• Dataset excerpts:
<<<<
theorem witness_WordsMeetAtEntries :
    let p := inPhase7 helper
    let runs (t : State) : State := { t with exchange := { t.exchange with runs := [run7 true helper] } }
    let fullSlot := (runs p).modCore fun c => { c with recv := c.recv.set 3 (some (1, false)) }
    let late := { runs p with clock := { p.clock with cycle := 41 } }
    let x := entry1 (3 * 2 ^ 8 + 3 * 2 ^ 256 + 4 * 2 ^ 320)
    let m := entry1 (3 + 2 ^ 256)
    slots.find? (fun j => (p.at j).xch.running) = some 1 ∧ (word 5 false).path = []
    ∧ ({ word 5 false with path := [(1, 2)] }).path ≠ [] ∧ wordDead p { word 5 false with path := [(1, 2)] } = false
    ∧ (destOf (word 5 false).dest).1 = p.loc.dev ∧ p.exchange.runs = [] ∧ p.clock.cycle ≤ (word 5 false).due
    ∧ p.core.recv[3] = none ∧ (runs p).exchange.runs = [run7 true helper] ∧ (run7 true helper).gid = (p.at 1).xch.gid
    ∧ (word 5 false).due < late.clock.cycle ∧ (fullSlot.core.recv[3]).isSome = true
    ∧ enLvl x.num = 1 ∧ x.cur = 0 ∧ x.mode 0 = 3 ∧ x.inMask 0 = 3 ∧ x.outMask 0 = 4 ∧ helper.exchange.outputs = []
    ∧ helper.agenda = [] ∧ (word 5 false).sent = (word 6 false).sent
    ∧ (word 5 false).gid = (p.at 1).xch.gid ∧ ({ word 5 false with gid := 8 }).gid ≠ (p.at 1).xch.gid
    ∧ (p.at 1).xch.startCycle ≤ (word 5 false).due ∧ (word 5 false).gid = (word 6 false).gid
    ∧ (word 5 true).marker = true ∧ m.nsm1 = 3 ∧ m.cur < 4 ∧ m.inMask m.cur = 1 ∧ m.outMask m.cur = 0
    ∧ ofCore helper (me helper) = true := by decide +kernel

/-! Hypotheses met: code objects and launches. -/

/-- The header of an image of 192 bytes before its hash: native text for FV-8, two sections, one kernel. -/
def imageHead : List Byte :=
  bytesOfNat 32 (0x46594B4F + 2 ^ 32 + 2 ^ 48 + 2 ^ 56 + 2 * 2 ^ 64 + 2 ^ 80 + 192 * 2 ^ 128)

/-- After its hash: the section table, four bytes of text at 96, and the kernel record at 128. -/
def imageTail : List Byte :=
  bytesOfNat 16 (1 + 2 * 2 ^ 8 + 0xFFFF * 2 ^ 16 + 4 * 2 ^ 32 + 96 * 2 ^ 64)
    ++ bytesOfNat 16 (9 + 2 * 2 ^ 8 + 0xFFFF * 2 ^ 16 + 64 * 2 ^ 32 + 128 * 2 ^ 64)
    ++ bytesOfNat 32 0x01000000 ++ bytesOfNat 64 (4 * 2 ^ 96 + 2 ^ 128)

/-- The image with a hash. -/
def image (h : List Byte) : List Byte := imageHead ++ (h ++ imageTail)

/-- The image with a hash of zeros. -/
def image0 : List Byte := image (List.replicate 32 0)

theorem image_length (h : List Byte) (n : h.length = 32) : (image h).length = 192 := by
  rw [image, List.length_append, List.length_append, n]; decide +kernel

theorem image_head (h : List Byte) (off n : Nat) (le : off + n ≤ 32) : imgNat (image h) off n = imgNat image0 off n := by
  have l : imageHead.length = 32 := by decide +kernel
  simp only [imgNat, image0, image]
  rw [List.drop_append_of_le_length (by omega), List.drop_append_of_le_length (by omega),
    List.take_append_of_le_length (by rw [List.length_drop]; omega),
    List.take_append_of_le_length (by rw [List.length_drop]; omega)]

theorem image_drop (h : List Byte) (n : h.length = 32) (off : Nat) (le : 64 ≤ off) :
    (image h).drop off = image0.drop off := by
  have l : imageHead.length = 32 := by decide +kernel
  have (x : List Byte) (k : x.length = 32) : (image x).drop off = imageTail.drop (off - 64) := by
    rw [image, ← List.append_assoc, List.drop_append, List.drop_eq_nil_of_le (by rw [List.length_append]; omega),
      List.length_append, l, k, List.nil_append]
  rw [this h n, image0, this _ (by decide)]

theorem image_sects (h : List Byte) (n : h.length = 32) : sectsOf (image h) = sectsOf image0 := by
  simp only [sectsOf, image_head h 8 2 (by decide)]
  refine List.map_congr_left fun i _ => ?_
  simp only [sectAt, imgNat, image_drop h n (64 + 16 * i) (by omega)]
>>>>
• Task goal:
When a line in the data contains the string "bytesOfNat", copy that line.

• Response area:
  bytesOfNat 32 (0x46594B4F + 2 ^ 32 + 2 ^ 48 + 2 ^ 56 + 2 * 2 ^ 64 + 2 ^ 80 + 192 * 2 ^ 128)
  bytesOfNat 16 (1 + 2 * 2 ^ 8 + 0xFFFF * 2 ^ 16 + 4 * 2 ^ 32 + 96 * 2 ^ 64)
    ++ bytesOfNat 16 (9 + 2 * 2 ^ 8 + 0xFFFF * 2 ^ 16 + 64 * 2 ^ 32 + 128 * 2 ^ 64)
    ++ bytesOfNat 32 0x01000000 ++ bytesOfNat 64 (4 * 2 ^ 96 + 2 ^ 128)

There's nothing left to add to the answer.